What this task involves: For the entries that follow, report how many lines include the word "with" and add nothing.

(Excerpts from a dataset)

-- ==== Sys2Proof/Machine/Ops.lean ====
section
/-! DEFINITION. The named operations on registers (R16), taking a fault and returning from one (R276, R279),
finishing a command (R276), and reset (R300). -/

namespace Sys2Proof.Machine

/-- `x[i]`: the signed value of data register D_i (R16). -/
def State.x (s : State) (i : Reg) : Int := s.d[i].toInt

/-- `x[i] <- v`: writes the pattern of `v` to D_i (R16). -/
def State.setX (s : State) (i : Reg) (v : Int) : State :=
  { s with d := s.d.set i.val (bits32 v) i.isLt }

/-- `pid[n]` (R16, R50). -/
def State.pid (s : State) : Inst → Pid
  | .pid0 => s.pid0
  | .pid1 => s.pid1

/-- Writes the registers of PID instance `n`. -/
def State.setPid (s : State) (n : Inst) (p : Pid) : State :=
  match n with
  | .pid0 => { s with pid0 := p }
  | .pid1 => { s with pid1 := p }

/-- TAKING A FAULT: STATUS.FAULT and CAUSE are set and FAULTCMD takes the command word, which CMD holds;
nothing else changes (R276, R277). -/
def State.takeFault (s : State) (c : Cause) : State :=
  { s with status := s.status.raise c, faultCmd := s.cmd }

/-- RETURN FROM A FAULT: FAULT and CAUSE are cleared, FAULTCMD is left (R36, R279). -/
def State.clearFault (s : State) : State := { s with status := s.status.clear }

/-- A command completed: CMDCNT counts it (R37, R276). -/
def State.countCommand (s : State) : State := { s with status := s.status.count }

/-- Ends a command whose reads and checks were made in `s` (R18, R276): if they all passed, `r` is the state
with every write made, and the command is counted; if one raised, `s` takes the fault and nothing else
changes. Either way the machine goes on. -/
def finish (s : State) (r : Except Cause State) : Host.Outcome State Fault Refusal :=
  match r with
  | .ok t => .next t.countCommand
  | .error c => .next (s.takeFault c)

/-- Every register at its reset value (R55, R300); the reset input and the host's pending actions are not
the block's registers and stay. -/
def State.resetRegisters (s : State) : State :=
  { State.reset with inReset := s.inReset, bus := s.bus }

/-- The reset input driven to a level (R300): asserting it, and releasing it when it was asserted, gives
every register its reset value; driving it low when it was low is no event (log 6). -/
def State.driveReset (s : State) (level : Bool) : State :=
  if level || s.inReset then { s.resetRegisters with inReset := level } else s

end Sys2Proof.Machine
end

Output: 11